The move to ban Sternbach was condemned by journalists Erin Reed and Ben Collins, as well as civil rights attorney Alejandra Caraballo. The move was supported by Chaya Raichik of Libs of TikTok. Mike Masnick of Techdirt contrasted the suspension with Musk's previous claims of being a "free speech absolutist". The Messenger described the incident as Musk banning "a popular poster who skewered him". The Advocate framed the incident as Musk and Chaya Raichik teaming up on Sternbach. NBC News listed Junlper as an example of suspended leftist accounts under Musk.

A 2024 commentary article in the Postdigital Science and Education journal characterized Junlper's post as an example of weaponized multimodality in service of protesting site governance.

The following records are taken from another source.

-- ==== Sys2Proof/Word.lean ====
section
/-! DEFINITION. The block's widths (spec/00_scope.md R9 "Fixed widths", R13; spec/10_state.md R102):
register data 16 bits, register address 8 bits, buffer entries and the LRC 8 bits, buffer indices 16 bits. -/

namespace Sys2Proof

/-- Register data, command words, CRC accumulators and buffer indices: 16 bits. -/
abbrev Word := BitVec 16

/-- Buffer entries, operand bytes and the LRC accumulator: 8 bits. -/
abbrev Byte := BitVec 8

/-- Register port addresses: 8 bits. -/
abbrev RegAddr := BitVec 8

/-- `zext_16(d)` (spec/00_scope.md R13, spec/30_encoding.md R302). -/
abbrev zext16 (d : Byte) : Word := d.setWidth 16

/-- `sat16(n) = min(n, 0xFFFF)` (spec/00_scope.md R13). -/
abbrev sat16 (n : Nat) : Word := BitVec.ofNat 16 (min n 0xFFFF)

end Sys2Proof
end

===Post-Twitter suspension===

In January 2026, in response to criticism by Sternbach, Ashley St. Clair, the mother of a child with Elon Musk, expressed remorse on Twitter for her previous anti-trans activism, saying "I feel immense guilt for my role", in particular towards her child's half-sister, Vivian Wilson. Musk responded by filing for full custody of their son, saying her apology implied she might try to "transition a one-year old boy".

== The Onion ==
In September 2024 Sternbach began contributing to The Onion. Sternbach is currently a social media editor for The Onion.

==Podcasting==
Sternbach co-hosts internet culture podcast Kill the Computer, formerly known as Western Kabuki, and Ill-Conceived, a podcast about natalism, marriage and mothering including the tradwife phenomenon.

==Personal life==
Prior to 2026, Sternbach was a food inspector for the state of Wisconsin. She is a transgender woman. She has been described as a leftist and identifies as a Marxist.